Examples of Change in Control of Parent in a sentence

  • During the Calculation Period, Parent shall take commercially reasonable efforts for Parent to remain listed as a public company on, and for the Parent Class A Common Stock to be listed on and tradable over, Nasdaq; provided, however, that the foregoing shall not limit Parent from consummating a Change in Control or entering into a Contract that contemplates a Change in Control of Parent.

  • For purposes of clarification, the Parties acknowledge and agree that Section 7 of the Employment Agreement will apply to any equity awards granted on or following the Effective Date, including, but not limited to, the Equity Awards, and such equity awards will fully vest upon a Change in Control of Parent that occurs following the Effective Date (provided that a distribution of shares of Parent stock by InterMedia Partners VII, L.P. to its investors will not constitute a Change in Control of Parent).

  • Upon the consummation of any Change in Control of Parent during the Calculation Period, other than as set forth in Section 3(c), Parent shall have no further obligations pursuant to this Section 3(d).

  • Further, the Parties acknowledge and agree that if Executive is terminated within twelve (12) months following the Effective Date and/or within three (3) months prior or twelve (12) months following a Change in Control of Parent, Executive will be entitled to severance benefits pursuant to Section 9(b) of the Employment Agreement.

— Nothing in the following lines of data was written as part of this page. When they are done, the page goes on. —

-- ==== Sys2Proof/Syntax.lean ====
section
/-! DEFINITION. The seven commands of the opcode map (30_encoding.md R111), one constructor per row of the opcode table.
No command names an operand in its word (R110): operands come from the latch (R112, R115). -/

namespace Sys2Proof

/-- A legal command (R111). -/
inductive Instr where
  /-- Raster to monochrome bitmap (R170). -/
  | encode
  /-- Monochrome bitmap to compressed grayscale container (R200). -/
  | decode
  /-- Threshold and pack one raster row (R165). -/
  | packRow
  /-- One packed row to one filter-prefixed scanline (R195). -/
  | unpackRow
  /-- CRC-32 of the source range (R232). -/
  | crc32
  /-- Adler-32 of the source range (R235). -/
  | adler32
  /-- Source range to zlib stream (R238). -/
  | zlib
  deriving DecidableEq, Repr

end Sys2Proof
end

  • The provisions of this Section 6 shall apply in lieu of, and expressly supersede, the provisions of Section 5 if (i) the Executive’s employment is terminated either (a) by the Company without Cause as provided in Section 3(d), or (b) by the Executive for Good Reason as provided in Section 3(e), and (ii) the Date of Termination is on or within twelve (12) months after the occurrence of the first event constituting a Change in Control of Parent (such period, the “Change in Control Period”).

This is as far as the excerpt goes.